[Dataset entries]
========================
/-- Where n bytes of a PCIe command's data lie, by its PRPs or its SGL (R235); e is what the host holds in PRP lists or SGL segments.  The reads that fetch
those, and the segments; or the status it fails with. -/
def State.dataPtrs (s : State) (c : Cmd) (n : Nat) (e : List Nat) : Except Nat (List (Nat × Nat) × List (Nat × Nat)) :=
  if c.psdt = 0 then
    let page := 4096 * 2 ^ nbits s.hpt.cc 7 4
    let p1 := c.cdw 6 + 2 ^ 32 * c.cdw 7
    let p2 := c.cdw 8 + 2 ^ 32 * c.cdw 9
    let first := min n (page - p1 % page)
    let rest := n - first
    if p1 % 4 != 0 then .error stPrpOffset
    else if rest = 0 then .ok ([], if n = 0 then [] else [(p1, n)])
    else if rest ≤ page then (if p2 % page != 0 then .error stPrpOffset else .ok ([], [(p1, first), (p2, rest)]))
    else if p2 % 8 != 0 then .error stPrpOffset
    else
      let k := ceilDiv rest page
      let (rd, es) := prpList page (k + 1) p2 k e
      if es.any fun a => a % page != 0 then .error stPrpOffset
      else .ok (rd, (p1, first) :: es.zipIdx.map fun a => (a.1, min page (rest - a.2 * page)))
  else if c.psdt = 3 then .error stInvalidField
  else
    let d := nbits c.sqe 192 128
    let r : Except Nat (List (Nat × Nat) × List (Nat × Nat)) :=
      if sglType d = 2 || sglType d = 3 then sglWalk (e.length + 1) d e
      else match sglBad d with
        | some st => .error st
        | none => .ok ([], [(sglAddr d, sglLen d)])
    match r with
    | .error st => .error st
    | .ok (rd, l) => if l.foldl (fun t g => t + g.2) 0 < n then .error stSglLength else .ok (rd, sliceSegs l 0 n)

/-- HPT walks the PRPs or SGL of a PCIe command for n bytes, and keeps where they lie or why they cannot be used; a fabric command's data goes by its
connection. -/
def takePtrs (id n : Nat) (e : List Nat) (s : State) : State :=
  match s.cmd id with
  | none => s
  | some c =>
    if c.port != 0 then s else
    match s.dataPtrs c n e with
    | .error st => modCmd s id fun c => { c with segs := [], segErr := st }
    | .ok (rd, l) => hostReads rd (modCmd s id fun c => { c with segs := l, segErr := 0 })

/-- Go on with a command whose data lies where its PRPs or SGL say, or fail it. -/
def withData (id n : Nat) (e : List Nat) (f : State → State) (s : State) : State :=
  let s := takePtrs id n e s
  match s.cmd id with
  | none => s
  | some c => if c.segErr != 0 then finishSt id c.segErr s else f s

/-- The same for a command that brings its data: HPT reads it from host memory. -/
def withInput (id n : Nat) (e : List Nat) (f : State → State) (s : State) : State :=
  withData id n e (fun s => f (match s.cmd id with | some c => hostReads c.segs s | none => s)) s

/-! ### Commands handed to firmware (R234, R239, R242) -/

/-- A page from (offset, bytes, value) fields, little-endian; every other byte is 0. -/
def pageOf (l : List (Nat × Nat × Nat)) : Nat := l.foldl (fun v f => v + f.2.2 % 2 ^ (8 * f.2.1) * 2 ^ (8 * f.1)) 0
========================
Return, with no change at all, every line in the entries above from the line containing "let rest := n - first" through the line containing "if es.any fun".

=== FINAL ANSWER ===
    let rest := n - first
    if p1 % 4 != 0 then .error stPrpOffset
    else if rest = 0 then .ok ([], if n = 0 then [] else [(p1, n)])
    else if rest ≤ page then (if p2 % page != 0 then .error stPrpOffset else .ok ([], [(p1, first), (p2, rest)]))
    else if p2 % 8 != 0 then .error stPrpOffset
    else
      let k := ceilDiv rest page
      let (rd, es) := prpList page (k + 1) p2 k e
      if es.any fun a => a % page != 0 then .error stPrpOffset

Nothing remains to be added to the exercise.